/-- A corrected codeword: counted for the stack, the page and the row; CE (R137, R138, R141). -/
def State.stackCE (s : State) (h : StackHit) : State :=
  let k := h.stack.val
  let f := h.addr.toNat / 65536
  let p := s.page k f
  let s1 := { s with
    pages := Assoc.put s.pages (pageKey k f) { p with ce := satInc 32 p.ce }
    rowCe := Assoc.put s.rowCe (rowKey h) (Assoc.get 0 s.rowCe (rowKey h) + 1) }
  let s2 := (s1.count F.MEM_CE_CNT_COUNT k).raise F.MEM_CAUSE_CE k
  let th := s2.rd F.MEM_SPARE_CTL_THRESH k
  if th ≠ 0 && th ≤ Assoc.get 0 s2.rowCe (rowKey h) then s2.spareRow h else s2

/-- The line of an error nobody noticed holds other bytes than were written: free ones. -/
def State.stackWrong (s : State) (h : StackHit) : State :=
  let r := s.freeBytes 64
  if (s.page h.stack (h.addr.toNat / 65536)).data then r.2.memPut h.stack (h.addr.toNat / 64 * 64) (r.1.map some) else s

/-- An error met by a read or by patrol scrub (R135): one symbol is corrected, two are detected; of three or more the
code promises nothing, and a free value says whether they are detected, taken for a single one, or missed (log entry 7). -/
def State.stackHit (s : State) (h : StackHit) : State :=
  if h.symbols.val = 0 then s
  else if h.symbols.val = 1 then s.stackCE h
  else if h.symbols.val = 2 then s.stackUE h
  else
    let r := s.freeNat 3
    if r.1 = 0 then r.2.stackUE h else if r.1 = 1 then (r.2.stackWrong h).stackCE h else r.2.stackWrong h

/-- Apply every error met. -/
def State.stackHits (s : State) (l : List StackHit) : State := l.foldl State.stackHit s

/-- Stack states of MEM_STATE (R157). -/
abbrev stReady : Nat := 2
abbrev stFailed : Nat := 4

/-- Whether a row copy holds up a line (R138). -/
def RowCopy.holds (c : RowCopy) (k a : Nat) : Bool := c.stack = k && (c.line = a / 64 || Config.sameRow k c.line (a / 64))

/-- Whether the page of an address is being converted, or its row copied: accesses wait (R138, R142). -/
def State.accessWaits (s : State) (k a : Nat) : Bool :=
  (s.convs.any fun c => c.stack = k && c.frame = a / 65536) || s.rowCopies.any fun c => c.holds k a

/-- An access joins those that wait for the conversion of its page, or for the copy of its row. -/
def State.waitMem (s : State) (k a : Nat) (w : Option (List (Option Byte) × Bool)) : State :=
  if s.convs.any fun c => c.stack = k && c.frame = a / 65536 then
    { s with convs := s.convs.map fun c => if c.stack = k ∧ c.frame = a / 65536 then { c with ops := c.ops ++ [(a, w)] } else c }
  else { s with rowCopies := s.rowCopies.map fun c => if c.holds k a then { c with ops := c.ops ++ [(a, w)] } else c }

/-- Draw a key from the module's generator; its value is free (R240). -/
def State.drawKey (s : State) : Nat × State := s.freeNat (2 ^ 512)

/-! ### Zero-fill (R146) -/

/-- Start zero-filling a range in each stack of a mask that has not failed. -/
def State.zeroFill (s : State) (mask base frames : Nat) (loan : Bool) (owner : Nat) : State :=
  ((stacksOf mask).filter fun k => s.rd F.MEM_STATE_STATE k ≠ stFailed).foldl (fun (s : State) (k : Nat) =>
    ({ s with zfills := s.zfills ++ [({ stack := k, base := base, frames := frames, loan := loan, owner := owner } : ZFill)] }).wr
      F.MEM_STATE_ZFILL k 1) s

/-- Whether a byte key of stack memory lies in a frame range. -/
def inRange (z : ZFill) (key unit : Nat) : Bool :=
  let k := key * unit / 2 ^ 37
  let f := key * unit % 2 ^ 37 / 65536
  k = z.stack && z.base ≤ f && f < z.base + z.frames

/-- A zero-fill ends: the frames read zero, conversions that wait there are dropped, the owner's key slots in that die are
destroyed, ZERO_DONE.  The pages' counts of corrected errors start again with it (log entry 62). -/
def State.zeroFillEnd (s : State) (z : ZFill) : State :=
  let s1 := { s with
    zfills := s.zfills.erase z
    mem := s.mem.filter fun e => !(inRange z e.1 1)
    memPoison := s.memPoison.filter fun e => !(inRange z e.1 64)
    convs := s.convs.filter fun c => !(c.stack = z.stack && z.base ≤ c.frame && c.frame < z.base + z.frames)
    pages := s.pages.filter fun e =>
      !(e.1 / 2 ^ 21 = z.stack && z.base ≤ e.1 % 2 ^ 21 && e.1 % 2 ^ 21 < z.base + z.frames)
    keys := s.keys.filter fun q => !(q.stack = z.stack && q.loan = z.loan && q.owner = z.owner) }
  let s2 := if s1.zfills.any fun y => y.stack = z.stack then s1 else s1.wr F.MEM_STATE_ZFILL z.stack 0
  s2.raise F.MEM_CAUSE_ZERO_DONE z.stack

/-! ### Access through partition memory -/

/-- Whether a read of a line returns poison: the line is poisoned, or its stack has failed (R477). -/
def State.badLine (s : State) (k a : Nat) : Bool := s.memLinePoison k a || s.rd F.MEM_STATE_STATE k = stFailed

/-- Conversions that run in the pages of a span are waited for (R142). -/
def State.spanSettled (s : State) (n o len : Nat) : State :=
  if s.convs = [] then s
  else (List.range ((o % 4096 + len + 4095) / 4096)).foldl (fun (s : State) (i : Nat) =>
    let x := s.land n (o + 4096 * i)
    s.settled x.1 (x.2 / 65536)) s

/-- Read `n` bytes of local partition memory from offset `o`: the bytes, and the first poisoned stack. -/
def State.partRead (s0 : State) (n o len : Nat) : List Byte × Option Nat :=
  let s := s0.spanSettled n o len
  ((List.range len).map fun i => let x := s.land n (o + i); s.memByte x.1 x.2,
    ((linesOf o len).find? fun l => let x := s.land n l; s.badLine x.1 x.2).map fun l => (s.land n l).1)

/-- Write bytes to local partition memory, line by line, with a poison mark for each piece. -/
def State.partWrite (s : State) (n o : Nat) (l : List Byte) (poison : Bool) : State :=
  (splitLines (l.length + 1) o l).foldl (fun s x =>
    let y := s.land n x.1
    if s.rd F.MEM_STATE_STATE y.1 = stFailed then s else s.memWriteLine y.1 y.2 (x.2.map some) poison) s

end Sys2Proof.Machine
end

*****

-- About this task --
Return a word-for-word copy of the lines above from the one holding "k = z.stack && z.base ≤ f" through the one holding "let x := s.land n (o + 4096 * i)", with both of them included and nothing besides.

-- Task result --
  k = z.stack && z.base ≤ f && f < z.base + z.frames

/-- A zero-fill ends: the frames read zero, conversions that wait there are dropped, the owner's key slots in that die are
destroyed, ZERO_DONE.  The pages' counts of corrected errors start again with it (log entry 62). -/
def State.zeroFillEnd (s : State) (z : ZFill) : State :=
  let s1 := { s with
    zfills := s.zfills.erase z
    mem := s.mem.filter fun e => !(inRange z e.1 1)
    memPoison := s.memPoison.filter fun e => !(inRange z e.1 64)
    convs := s.convs.filter fun c => !(c.stack = z.stack && z.base ≤ c.frame && c.frame < z.base + z.frames)
    pages := s.pages.filter fun e =>
      !(e.1 / 2 ^ 21 = z.stack && z.base ≤ e.1 % 2 ^ 21 && e.1 % 2 ^ 21 < z.base + z.frames)
    keys := s.keys.filter fun q => !(q.stack = z.stack && q.loan = z.loan && q.owner = z.owner) }
  let s2 := if s1.zfills.any fun y => y.stack = z.stack then s1 else s1.wr F.MEM_STATE_ZFILL z.stack 0
  s2.raise F.MEM_CAUSE_ZERO_DONE z.stack

/-! ### Access through partition memory -/

/-- Whether a read of a line returns poison: the line is poisoned, or its stack has failed (R477). -/
def State.badLine (s : State) (k a : Nat) : Bool := s.memLinePoison k a || s.rd F.MEM_STATE_STATE k = stFailed

/-- Conversions that run in the pages of a span are waited for (R142). -/
def State.spanSettled (s : State) (n o len : Nat) : State :=
  if s.convs = [] then s
  else (List.range ((o % 4096 + len + 4095) / 4096)).foldl (fun (s : State) (i : Nat) =>
    let x := s.land n (o + 4096 * i)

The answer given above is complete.